Does women’s sport advertising need to stop trying so hard?
There’s heaps of exciting new work coming out in celebration of the FIFA Women’s World Cup, but Shadi Sarreshtehdarzadeh, strategy director at 72andSunny ANZ, wonders if the temporary buzz masks a serious problem.

With the FIFA Women’s World Cup kicking off today, we’ll see an influx of advertising featuring women’s football. Amazing.
Sports advertising is the best. It’s full of emotion and it speaks to us on a real human level. It’s epic. But when it comes to advertising women’s sport, it feels like we’ve been so focused on the inequality, that we’re not treating women’s football equally.
The work’s been mostly focused on levelling the playing field, and it’s been brilliant.
We’ve had work that raises awareness of the disparities between men’s and women’s football from UN Women & Paulista Football Federation shining the light on the gender pay gap with Scoreboard for change.
We’ve had work that encourages men to take accountability for the problem from EE and Saatchi & Saatchi in the UK with Not Her Problem.
We’ve had incredible work inspiring women to get into football from Nike and W+K with Never Settle, Never Done.
And there’s heaps of exciting new work coming out in celebration of this year’s event, the epic Adidas work Play Until They Can’t Look Away being a prime example of celebrating women in football.

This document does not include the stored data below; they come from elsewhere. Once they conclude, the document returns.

theorem State.copies_kept {q_ : List Instr} {d_ : DevState} {s : State} (h : s.Kept q_ d_) {p : Nat} {n : Nat} {plan : Nat} {cnt : Nat} {h : InHeader} {okA : Nat} {okB : Nat} : (State.copies s p n plan cnt h okA okB).1.Kept q_ d_ := by
  unfold State.copies
  try lift_lets
  intros
  try clear_value a
  try clear_value b
  try clear_value later
  try
    have k_s1 : s1.Kept q_ d_ := by
      dsimp only [s1]
      with_reducible repeat' first
        | assumption | apply State.setBit_kept | apply State.judgeCopy_kept
    clear_value s1
  try
    have k_s2 : s2.Kept q_ d_ := by
      dsimp only [s2]
      with_reducible repeat' first
        | assumption | apply State.add_kept
    clear_value s2
  with_reducible repeat' first
    | assumption | apply kept_ite | apply State.setBit_kept | apply State.judgeCopy_kept | apply State.add_kept
    | apply State.slotCheck_kept | dsimp only | split | dsimp +zetaDelta only

theorem State.noteFrame_kept {q_ : List Instr} {d_ : DevState} {s : State} (h : s.Kept q_ d_) {p : Nat} {n : Nat} {safe : Bool} {cnt : Nat} {mask : Nat} : (State.noteFrame s p n safe cnt mask).Kept q_ d_ := by
  unfold State.noteFrame
  try lift_lets
  intros
  try clear_value bad
  try
    have k_x : x.Kept q_ d_ := by
      dsimp only [x]
      with_reducible repeat' first
        | assumption
    clear_value x
  with_reducible repeat' first
    | assumption | intro _ | apply kept_ite | apply State.setRp_kept | dsimp only | split | dsimp +zetaDelta only

theorem State.areaHead_kept {q_ : List Instr} {d_ : DevState} {s : State} (h : s.Kept q_ d_) {p : Nat} {n : Nat} {lanes : Nat} {c : FrameCopy} {dev : Int} {echo : Nat} : (State.areaHead s p n lanes c dev echo).Kept q_ d_ := by
  unfold State.areaHead
  try lift_lets
  intros
  try clear_value b
  try
    have k_s1 : s1.Kept q_ d_ := by
      dsimp only [s1]
      with_reducible repeat' first
        | assumption | apply State.storeCell_kept
    clear_value s1
  with_reducible repeat' first
    | assumption | apply kept_ite | apply State.storeCell_kept | apply State.inc_kept | dsimp only | split | dsimp +zetaDelta only

theorem State.cycIn_kept {q_ : List Instr} {d_ : DevState} {s : State} (h : s.Kept q_ d_) {p : Nat} {n : Nat} {h : InHeader} {pay : List (BitVec 8)} {okA : Nat} {okB : Nat} : (State.cycIn s p n h pay okA okB).Kept q_ d_ := by
  unfold State.cycIn
  try lift_lets
  intros
  try clear_value cnt
  try clear_value plan
  try clear_value m
  try clear_value c
  try
    have k_s1 : s1.Kept q_ d_ := by
      dsimp only [s1]
      with_reducible repeat' first
        | assumption | apply State.copies_kept | dsimp +zetaDelta only
    clear_value s1
  try
    have k_s2 : s2.Kept q_ d_ := by
      dsimp only [s2]
      with_reducible repeat' first
        | assumption | apply State.noteFrame_kept
    clear_value s2
  try
    have k_s3 : s3.Kept q_ d_ := by
      dsimp only [s3]
      with_reducible repeat' first
        | assumption | intro _ | apply kept_ite | apply forEach_kept | apply State.putBlock_kept | apply State.inHeader_kept
        | dsimp only | split
    clear_value s3
  with_reducible repeat' first
    | assumption | intro _ | apply kept_ite | apply forEach_kept | apply State.copies_kept | apply State.add_kept
    | apply State.noteFrame_kept | apply State.putBlock_kept | apply State.inHeader_kept | apply State.areaHead_kept
    | apply State.relay_kept | dsimp only | split | dsimp +zetaDelta only

theorem State.takeSafeIn_kept {q_ : List Instr} {d_ : DevState} {s : State} (h : s.Kept q_ d_) {p : Nat} {n : Nat} {pay : BitVec 256} : (State.takeSafeIn s p n pay).Kept q_ d_ := by
  unfold State.takeSafeIn
  try lift_lets
  intros
  try clear_value ok
  try clear_value rest
  try
    have k_s1 : s1.Kept q_ d_ := by
      dsimp only [s1]
      with_reducible repeat' first
        | assumption | intro _ | apply forEach_kept | apply State.storeCell_kept | dsimp only
    clear_value s1
  try
    have k_s2 : s2.Kept q_ d_ := by
      dsimp only [s2]
      with_reducible repeat' first
        | assumption | apply State.setBit_kept
    clear_value s2
  with_reducible repeat' first
    | assumption | intro _ | apply kept_ite | apply forEach_kept | apply State.storeCell_kept | apply State.setBit_kept
    | apply State.safeIn_kept | dsimp only | split | dsimp +zetaDelta only | exact ⟨rfl, rfl⟩ | apply kept_update

theorem State.noteLanes_kept {q_ : List Instr} {d_ : DevState} {s : State} (h : s.Kept q_ d_) {p : Nat} {n : Nat} {both : Bool} : (State.noteLanes s p n both).Kept q_ d_ := by
  unfold State.noteLanes
  try dsimp only
  with_reducible repeat' first
    | assumption | apply kept_ite | split | exact ⟨rfl, rfl⟩ | apply kept_update

theorem State.safeIn_kept {q_ : List Instr} {d_ : DevState} {s : State} (h : s.Kept q_ d_) {p : Nat} {n : Nat} {h : InHeader} {pay : BitVec 256} {okA : Bool} {okB : Bool} : (State.safeIn s p n h pay okA okB).Kept q_ d_ := by
  unfold State.safeIn
  try lift_lets
  intros
  try clear_value plan
  try clear_value m
  try
    have k_s1 : s1.Kept q_ d_ := by
      dsimp only [s1]
      with_reducible repeat' first
        | assumption | apply State.copies_kept | dsimp +zetaDelta only
    clear_value s1
  try
    have k_s2 : s2.Kept q_ d_ := by
      dsimp only [s2]
      with_reducible repeat' first
        | assumption | apply State.noteFrame_kept
    clear_value s2
  with_reducible repeat' first
    | assumption | apply kept_ite | apply State.copies_kept | apply State.add_kept | apply State.noteFrame_kept
    | apply State.inHeader_kept | apply State.takeSafeIn_kept | apply State.noteLanes_kept | apply State.relay_kept | dsimp only
    | split | dsimp +zetaDelta only

theorem State.sendRq_kept {q_ : List Instr} {d_ : DevState} {s : State} (h : s.Kept q_ d_) {p : Nat} {l : List RingBlock} : (State.sendRq s p l).Kept q_ d_ := by
  unfold State.sendRq
  try dsimp only
  with_reducible repeat' first
    | assumption | intro _ | apply kept_ite | apply State.send_kept | dsimp only | split

theorem State.retryTrace_kept {q_ : List Instr} {d_ : DevState} {s : State} (h : s.Kept q_ d_) {p : Nat} {l : List RingBlock} : (State.retryTrace s p l).Kept q_ d_ := by
  unfold State.retryTrace
  try dsimp only
  with_reducible repeat' first
    | assumption | intro _ | apply forEach_kept | apply State.trace_kept | dsimp only

theorem State.rqLaunch_kept {q_ : List Instr} {d_ : DevState} {s : State} (h : s.Kept q_ d_) {p : Nat} : (State.rqLaunch s p).Kept q_ d_ := by
  unfold State.rqLaunch
  try lift_lets
  intros
  try clear_value l
  try clear_value named
  with_reducible repeat' first
    | assumption | apply kept_ite | apply State.setRp_kept | apply State.sendRq_kept | apply State.retryTrace_kept | dsimp only
    | split | dsimp +zetaDelta only | exact ⟨rfl, rfl⟩ | apply kept_update

theorem State.rqIn_kept {q_ : List Instr} {d_ : DevState} {s : State} (h : s.Kept q_ d_) {p : Nat} {l : List RingBlock} : (State.rqIn s p l).Kept q_ d_ := by
  unfold State.rqIn
  try lift_lets
  intros
  try clear_value own
  with_reducible repeat' first
    | assumption | intro _ | apply kept_ite | apply forEach_kept | apply State.resend_kept | apply State.setRp_kept
    | apply State.retryTrace_kept | dsimp only | split | dsimp +zetaDelta only | exact ⟨rfl, rfl⟩ | apply kept_update

theorem State.placeRetry_kept {q_ : List Instr} {d_ : DevState} {s : State} (h : s.Kept q_ d_) {p : Nat} {b : RingBlock} {data : List (BitVec 8)} : (State.placeRetry s p b data).Kept q_ d_ := by
  unfold State.placeRetry
  try lift_lets
  intros
  try
    have k_x : x.Kept q_ d_ := by
      dsimp only [x]
      with_reducible repeat' first
        | assumption
    clear_value x
  try
    have k_s1 : s1.Kept q_ d_ := by
      dsimp only [s1]
      with_reducible repeat' first
        | assumption | intro _ | apply kept_ite | apply State.setRp_kept | dsimp only | split
    clear_value s1
  with_reducible repeat' first
    | assumption | intro _ | apply kept_ite | apply forEach_kept | apply State.setRp_kept | apply State.takeSafeIn_kept
    | apply State.storeCell_kept | dsimp only | split | dsimp +zetaDelta only

theorem State.rtyIn_kept {q_ : List Instr} {d_ : DevState} {s : State} (h : s.Kept q_ d_) {p : Nat} {b : RingBlock} {data : List (BitVec 8)} {good : Bool} : (State.rtyIn s p b data good).Kept q_ d_ := by
  unfold State.rtyIn
  try lift_lets
  intros
  try
    have k_x : x.Kept q_ d_ := by
      dsimp only [x]
      with_reducible repeat' first
        | assumption
    clear_value x
  try
    have k_s1 : s1.Kept q_ d_ := by
      dsimp only [s1]
      with_reducible repeat' first
        | assumption | intro _ | apply State.setRp_kept | apply State.inc_kept | dsimp only | exact ⟨rfl, rfl⟩ | apply kept_update
    clear_value s1
  with_reducible repeat' first
    | assumption | intro _ | apply kept_ite | apply State.setRp_kept | apply State.inc_kept | apply State.placeRetry_kept
    | dsimp only | split | dsimp +zetaDelta only | exact ⟨rfl, rfl⟩ | apply kept_update

theorem State.takeOut_kept {q_ : List Instr} {d_ : DevState} {s : State} (h : s.Kept q_ d_) {p : Nat} {mask : Nat} {cnt : Nat} {l : List (Nat × BitVec 8)} : (State.takeOut s p mask cnt l).Kept q_ d_ := by
  unfold State.takeOut
  try lift_lets
  intros
  try
    have k_x : x.Kept q_ d_ := by
      dsimp only [x]
      with_reducible repeat' first
        | assumption
    clear_value x
  with_reducible repeat' first
    | assumption | apply State.setRp_kept | dsimp only | dsimp +zetaDelta only | exact ⟨rfl, rfl⟩ | apply kept_update

theorem State.safeOutIn_kept {q_ : List Instr} {d_ : DevState} {s : State} (h : s.Kept q_ d_) {p : Nat} {pay : BitVec 256} : (State.safeOutIn s p pay).Kept q_ d_ := by
  unfold State.safeOutIn
  try dsimp only
  with_reducible repeat' first
    | assumption | apply kept_ite | apply State.setRp_kept | split | exact ⟨rfl, rfl⟩ | apply kept_update

theorem State.eitherLane_kept {q_ : List Instr} {d_ : DevState} {s : State} (h : s.Kept q_ d_) {p : Nat} {k : LaneOk} : (State.eitherLane s p k).1.Kept q_ d_ := by
  unfold State.eitherLane
  try lift_lets
  intros
  try clear_value upB
  try clear_value a
  try clear_value b
  try clear_value saved
  try
    have k_s1 : s1.Kept q_ d_ := by
      dsimp only [s1]
      with_reducible repeat' first
        | assumption | apply kept_ite | apply State.crcBad_kept | split
    clear_value s1
  try
    have k_s2 : s2.Kept q_ d_ := by
      dsimp only [s2]
      with_reducible repeat' first
        | assumption | apply kept_ite | apply State.crcBad_kept | split
    clear_value s2
  with_reducible repeat' first
    | assumption | apply kept_ite | apply State.crcBad_kept | apply State.inc_kept | dsimp only | split | dsimp +zetaDelta only
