-- ==== Sys2Proof/Laws/Kept/Feedback.lean ====
section
/-! SUPPORT. The operations of Machine/Feedback.lean keep the canonical form and the queue. -/

namespace Sys2Proof.Machine

set_option tactic.hygienic false
set_option linter.unusedTactic false
set_option linter.unreachableTactic false
set_option linter.unusedVariables false

theorem State.setEncRt_kept {q_ : List Instr} {d_ : DevState} {s : State} (h : s.Kept q_ d_) {e : Nat} {x : EncRt} : (State.setEncRt s e x).Kept q_ d_ := by
  unfold State.setEncRt
  try dsimp only
  with_reducible repeat' first
    | assumption | intro _ | dsimp only | exact ⟨rfl, rfl⟩ | apply kept_update

theorem State.setHallRt_kept {q_ : List Instr} {d_ : DevState} {s : State} (h : s.Kept q_ d_) {h : Nat} {x : HallRt} : (State.setHallRt s h x).Kept q_ d_ := by
  unfold State.setHallRt
  try dsimp only
  with_reducible repeat' first
    | assumption | intro _ | dsimp only | exact ⟨rfl, rfl⟩ | apply kept_update

theorem State.setSsiRt_kept {q_ : List Instr} {d_ : DevState} {s : State} (h : s.Kept q_ d_) {c : Nat} {x : SsiRt} : (State.setSsiRt s c x).Kept q_ d_ := by
  unfold State.setSsiRt
  try dsimp only
  with_reducible repeat' first
    | assumption | intro _ | dsimp only | exact ⟨rfl, rfl⟩ | apply kept_update

theorem State.setLaxRt_kept {q_ : List Instr} {d_ : DevState} {s : State} (h : s.Kept q_ d_) {n : Nat} {x : LaxRt} : (State.setLaxRt s n x).Kept q_ d_ := by
  unfold State.setLaxRt
  try dsimp only
  with_reducible repeat' first
    | assumption | intro _ | dsimp only | exact ⟨rfl, rfl⟩ | apply kept_update

theorem State.laxCompare_kept {q_ : List Instr} {d_ : DevState} {s : State} (h : s.Kept q_ d_) {n : Nat} {x0 : Int} {x1 : Int} {t : Nat} : (State.laxCompare s n x0 x1 t).Kept q_ d_ := by
  unfold State.laxCompare
  try dsimp only
  with_reducible repeat' first
    | assumption | apply kept_ite | apply State.compareSpan_kept | split

theorem State.openSample_kept {q_ : List Instr} {d_ : DevState} {s : State} (h : s.Kept q_ d_) {n : Nat} : (State.openSample s n).Kept q_ d_ := by
  unfold State.openSample
  try dsimp only
  with_reducible repeat' first
    | assumption | apply State.setLaxRt_kept | exact ⟨rfl, rfl⟩ | apply kept_update

theorem State.laxSpeed_kept {q_ : List Instr} {d_ : DevState} {s : State} (h : s.Kept q_ d_) {n : Nat} {ext : Int} {x : EdgeRt} : (State.laxSpeed s n ext x).2.Kept q_ d_ := by
  unfold State.laxSpeed
  try lift_lets
  intros
  try clear_value tb
  try clear_value vp
  try clear_value m
  try clear_value changed
  try
    have k_s1 : s1.Kept q_ d_ := by
      dsimp only [s1]
      with_reducible repeat' first
        | assumption | apply State.setLaxRt_kept | apply State.setFld_kept | exact ⟨rfl, rfl⟩ | apply kept_update
    clear_value s1
  try
    have k_s2 : s2.Kept q_ d_ := by
      dsimp only [s2]
      with_reducible repeat' first
        | assumption | apply kept_ite | apply State.inc_kept | split
    clear_value s2
  with_reducible repeat' first
    | assumption | apply kept_ite | apply State.setLaxRt_kept | apply State.setFld_kept | apply State.inc_kept
    | apply State.wrI64_kept | dsimp only | split | dsimp +zetaDelta only | exact ⟨rfl, rfl⟩ | apply kept_update

theorem State.laxGood_kept {q_ : List Instr} {d_ : DevState} {s : State} (h : s.Kept q_ d_) {n : Nat} {e : EdgeRt} : (State.laxGood s n e).Kept q_ d_ := by
  unfold State.laxGood
  try lift_lets
  intros
  try clear_value r
  try clear_value ext
  try clear_value v
  try clear_value idx
  try clear_value fault
  try
    have k_x : x.Kept q_ d_ := by
      dsimp only [x]
      with_reducible repeat' first
        | assumption
    clear_value x
  try
    have k_s1 : s1.Kept q_ d_ := by
      dsimp only [s1]
      with_reducible repeat' first
        | assumption | apply State.laxSpeed_kept | dsimp +zetaDelta only
    clear_value s1
  try
    have k_st : st.Kept q_ d_ := by
      dsimp only [st]
      with_reducible repeat' first
        | assumption
    clear_value st
  try
    have k_s2 : s2.Kept q_ d_ := by
      dsimp only [s2]
      with_reducible repeat' first
        | assumption | apply State.setCellI_kept | apply State.setCell_kept
    clear_value s2
  try
    have k_s3 : s3.Kept q_ d_ := by
      dsimp only [s3]
      with_reducible repeat' first
        | assumption | apply State.setCellI_kept | apply State.setCell_kept | split
    clear_value s3
  with_reducible repeat' first
    | assumption | apply State.laxSpeed_kept | apply State.setCellI_kept | apply State.setCell_kept | apply State.setLaxRt_kept
    | apply State.setBit_kept | dsimp only | split | dsimp +zetaDelta only | exact ⟨rfl, rfl⟩ | apply kept_update

theorem State.laxBad_kept {q_ : List Instr} {d_ : DevState} {s : State} (h : s.Kept q_ d_) {n : Nat} : (State.laxBad s n).Kept q_ d_ := by
  unfold State.laxBad
  try lift_lets
  intros
  try clear_value r
  try clear_value m
  try
    have k_s0 : s0.Kept q_ d_ := by
      dsimp only [s0]
      with_reducible repeat' first
        | assumption | apply State.laxSpeed_kept | dsimp +zetaDelta only
    clear_value s0
  try
    have k_s1 : s1.Kept q_ d_ := by
      dsimp only [s1]
      with_reducible repeat' first
        | assumption | apply State.copyCell_kept
    clear_value s1
  try
    have k_s2 : s2.Kept q_ d_ := by
      dsimp only [s2]
      with_reducible repeat' first
        | assumption | apply State.setCell_kept
    clear_value s2
  try
    have k_s3 : s3.Kept q_ d_ := by
      dsimp only [s3]
      with_reducible repeat' first
        | assumption | apply State.setCell_kept | apply State.setLaxRt_kept | exact ⟨rfl, rfl⟩ | apply kept_update
    clear_value s3
  with_reducible repeat' first
    | assumption | apply State.laxSpeed_kept | apply State.copyCell_kept | apply State.setCell_kept | apply State.setLaxRt_kept
    | apply State.setBit_kept | apply State.inc_kept | apply State.event_kept | dsimp only | dsimp +zetaDelta only
    | exact ⟨rfl, rfl⟩ | apply kept_update
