-- ==== Sys2Proof/Laws/Kept/Twin.lean ====
section
/-! SUPPORT. The operations of Machine/Twin.lean keep the canonical form and the queue. -/

namespace Sys2Proof.Machine

set_option tactic.hygienic false
set_option linter.unusedTactic false
set_option linter.unreachableTactic false
set_option linter.unusedVariables false

theorem State.setTwin_kept {q_ : List Instr} {d_ : DevState} {s : State} (h : s.Kept q_ d_) {x : Twin} : (State.setTwin s x).Kept q_ d_ := by
  unfold State.setTwin
  try dsimp only
  with_reducible repeat' first
    | assumption | exact ⟨rfl, rfl⟩ | apply kept_update

theorem State.takeLock_kept {q_ : List Instr} {d_ : DevState} {s : State} (h : s.Kept q_ d_) {switchover : Bool} : (State.takeLock s switchover).Kept q_ d_ := by
  unfold State.takeLock
  try dsimp only
  with_reducible repeat' first
    | assumption | apply kept_ite | apply State.setBit_kept | apply State.setTwin_kept | split | exact ⟨rfl, rfl⟩
    | apply kept_update

theorem State.interlockTake_kept {q_ : List Instr} {d_ : DevState} {s : State} (h : s.Kept q_ d_) : (State.interlockTake s).Kept q_ d_ := by
  unfold State.interlockTake
  try dsimp only
  with_reducible repeat' first
    | assumption | apply kept_ite | apply State.takeLock_kept | split

theorem State.interlockCheck_kept {q_ : List Instr} {d_ : DevState} {s : State} (h : s.Kept q_ d_) : (State.interlockCheck s).Kept q_ d_ := by
  unfold State.interlockCheck
  try dsimp only
  with_reducible repeat' first
    | assumption | apply kept_ite | apply State.setBit_kept | apply State.inc_kept | apply State.setTwin_kept | split
    | exact ⟨rfl, rfl⟩ | apply kept_update

theorem State.interlockRetry_kept {q_ : List Instr} {d_ : DevState} {s : State} (h : s.Kept q_ d_) : (State.interlockRetry s).Kept q_ d_ := by
  unfold State.interlockRetry
  try dsimp only
  with_reducible repeat' first
    | assumption | apply State.setTwin_kept | apply State.interlockTake_kept | split | exact ⟨rfl, rfl⟩ | apply kept_update

theorem State.syncFail_kept {q_ : List Instr} {d_ : DevState} {s : State} (h : s.Kept q_ d_) : (State.syncFail s).Kept q_ d_ := by
  unfold State.syncFail
  try lift_lets
  intros
  try
    have k_s1 : s1.Kept q_ d_ := by
      dsimp only [s1]
      with_reducible repeat' first
        | assumption | apply State.setBit_kept | apply State.event_kept
    clear_value s1
  with_reducible repeat' first
    | assumption | apply kept_ite | apply State.setBit_kept | apply State.event_kept | apply State.setTwin_kept | dsimp only
    | split | dsimp +zetaDelta only | exact ⟨rfl, rfl⟩ | apply kept_update

theorem State.laneErrors_kept {q_ : List Instr} {d_ : DevState} {s : State} (h : s.Kept q_ d_) {n : Nat} : (State.laneErrors s n).Kept q_ d_ := by
  unfold State.laneErrors
  try dsimp only
  with_reducible repeat' first
    | assumption | apply kept_ite | apply State.add_kept | split

theorem State.startSync_kept {q_ : List Instr} {d_ : DevState} {s : State} (h : s.Kept q_ d_) : (State.startSync s).Kept q_ d_ := by
  unfold State.startSync
  try dsimp only
  with_reducible repeat' first
    | assumption | apply kept_ite | apply State.setTwin_kept | apply State.setBit_kept | apply State.syncFail_kept | split
    | exact ⟨rfl, rfl⟩ | apply kept_update

theorem State.syncCmd_kept {q_ : List Instr} {d_ : DevState} {s : State} (h : s.Kept q_ d_) : (State.syncCmd s).Kept q_ d_ := by
  unfold State.syncCmd
  try dsimp only
  with_reducible repeat' first
    | assumption | apply kept_ite | apply State.startSync_kept | split

theorem State.autoSync_kept {q_ : List Instr} {d_ : DevState} {s : State} (h : s.Kept q_ d_) : (State.autoSync s).Kept q_ d_ := by
  unfold State.autoSync
  try dsimp only
  with_reducible repeat' first
    | assumption | apply kept_ite | apply State.syncCmd_kept | split

theorem State.loadSync_kept {q_ : List Instr} {d_ : DevState} {s : State} (h : s.Kept q_ d_) {i : SyncImage} : (State.loadSync s i).Kept q_ d_ := by
  unfold State.loadSync
  try lift_lets
  intros
  try
    have k_s1 : s1.Kept q_ d_ := by
      dsimp only [s1]
      with_reducible repeat' first
        | assumption | intro _ | apply forEach_kept | apply State.setCell_kept | dsimp only
    clear_value s1
  try
    have k_s2 : s2.Kept q_ d_ := by
      dsimp only [s2]
      with_reducible repeat' first
        | assumption | intro _ | apply kept_ite | apply forEach_kept | apply State.setCtxW_kept | apply wr_kept | dsimp only
        | split
    clear_value s2
  with_reducible repeat' first
    | assumption | intro _ | apply kept_ite | apply forEach_kept | apply State.setCell_kept | apply State.setCtxW_kept
    | apply wr_kept | apply State.setRp_kept | dsimp only | split | dsimp +zetaDelta only | exact ⟨rfl, rfl⟩ | apply kept_update

theorem State.syncCaughtUp_kept {q_ : List Instr} {d_ : DevState} {s : State} (h : s.Kept q_ d_) {digestOk : Bool} : (State.syncCaughtUp s digestOk).Kept q_ d_ := by
  unfold State.syncCaughtUp
  try dsimp only
  with_reducible repeat' first
    | assumption | apply kept_ite | apply State.inc_kept | apply State.event_kept | apply State.setTwin_kept | split
    | exact ⟨rfl, rfl⟩ | apply kept_update

theorem State.cutRequests_kept {q_ : List Instr} {d_ : DevState} {s : State} (h : s.Kept q_ d_) : (State.cutRequests s).Kept q_ d_ := by
  unfold State.cutRequests
  try lift_lets
  intros
  try
    have k_s1 : s1.Kept q_ d_ := by
      dsimp only [s1]
      with_reducible repeat' first
        | assumption | intro _ | apply forUpTo_kept | apply State.cutCompare_kept | dsimp only
    clear_value s1
  with_reducible repeat' first
    | assumption | intro _ | apply forUpTo_kept | apply State.cutCompare_kept | apply State.cutLoop_kept
    | apply State.cutSafety_kept | apply State.cutOutputs_kept | dsimp only | dsimp +zetaDelta only

theorem State.cutWord_kept {q_ : List Instr} {d_ : DevState} {s : State} (h : s.Kept q_ d_) {a : Nat} {v : Word} : (State.cutWord s a v).Kept q_ d_ := by
  unfold State.cutWord
  generalize pageKind (pageOf a) = kind
  try dsimp only
  with_reducible repeat' first
    | assumption | apply kept_ite | apply State.safRel_kept | apply State.cmpDisarm_kept | apply State.cmpArm_kept | apply wr_kept
    | split | exact ⟨rfl, rfl⟩ | apply kept_update

theorem State.mirrorCmd_kept {q_ : List Instr} {d_ : DevState} {s : State} (h : s.Kept q_ d_) {m : MirrorCmd} : (State.mirrorCmd s m).Kept q_ d_ := by
  unfold State.mirrorCmd
  try dsimp only
  with_reducible repeat' first
    | assumption | apply State.setGroupRt_kept

theorem State.mirrorSafeIn_kept {q_ : List Instr} {d_ : DevState} {s : State} (h : s.Kept q_ d_) {m : MirrorFrame} : (State.mirrorSafeIn s m).Kept q_ d_ := by
  unfold State.mirrorSafeIn
  try dsimp only
  with_reducible repeat' first
    | assumption | intro _ | apply kept_ite | apply forEach_kept | apply State.takeSafeIn_kept | dsimp only | split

Don’t get me wrong, there is a huge inequality problem, and work needs to be done to combat it.
There’s the gender pay gap. Some countries are doing better than others, but even in Australia where we have the smallest salary pay gap and a groundbreaking equality agreement for revenue profit splits, women are still paid on average -549% less than men.
More crucially though, there’s a huge wave of sexism and misogyny. Despite the hype surrounding the Lionesses in Euro 2022, it’s been reported that there’s been a 400% increase in sexist and misogynistic online abuse. Why would any woman choose to sign themselves up for that?
But if we really want to achieve equality, we need to be focusing on normalising women playing sport, creating behaviour change through social norming by treating it the same way we treat men’s sport – as a regular, every day activity.
When we point fingers at men for being the problem, they will only point fingers back at us – the misogynistic abuse female footballers receive is rooted in defensiveness from men. ‘Male footballers get paid more than women’ is rebutted with ‘women don’t play as well as men’ etc. It’s easy to get defensive when you feel like you’re being attacked.
Only by seeing women playing more frequently are men going to feel more comfortable with the concept of women kicking balls (depending on the type of ball). 72andSunny LA’s Diane Flores spot at the Superbowl was a prime example of this – the world’s biggest sporting event, that’s all about men, with NFL’s big spot of the year, and rather than focus on the male game, it heroes a female player and the female sport. It’s not about inequality, it’s just badass. Here at 72andSunny Aus, we’re trying to do more of it ourselves, with our Google x AFL spot, placing a girl in a role that would stereotypically be filled with a boy. And let’s not forget the iconic Nike American Woman spot that paved the way for womens football almost a decade ago.
https://www.youtube.com/watch?v=iLNZdPDb5ps
As an industry, we need to move on and shift the focus from raising awareness to true behaviour change. We need to make women’s sport a normal, every day activity, in the same way that it is for men.
Let’s start by showing it all year round. Sure, ramp it up when there’s a big event on, but if we want women to be taking up sport, they need to be seeing it all year round as a regular activity.
Let’s show the male players that are idolised around the world supporting and cheering on female players, like Messi in the latest spot The Bud is Hers to Take from Budweiser.
Let’s focus on celebrating women playing sport, rather than pointing the finger at what’s holding them back. Positivity breeds positivity, and vice versa.
Because if we’re going to move women’s sport forward, we need to stop focusing on the negative and start focusing on the positive.
And most importantly, let’s show us ladies kicking balls and kicking ass.
Shadi Sarreshtehdarzadeh is strategy director at 72andSunny ANZ.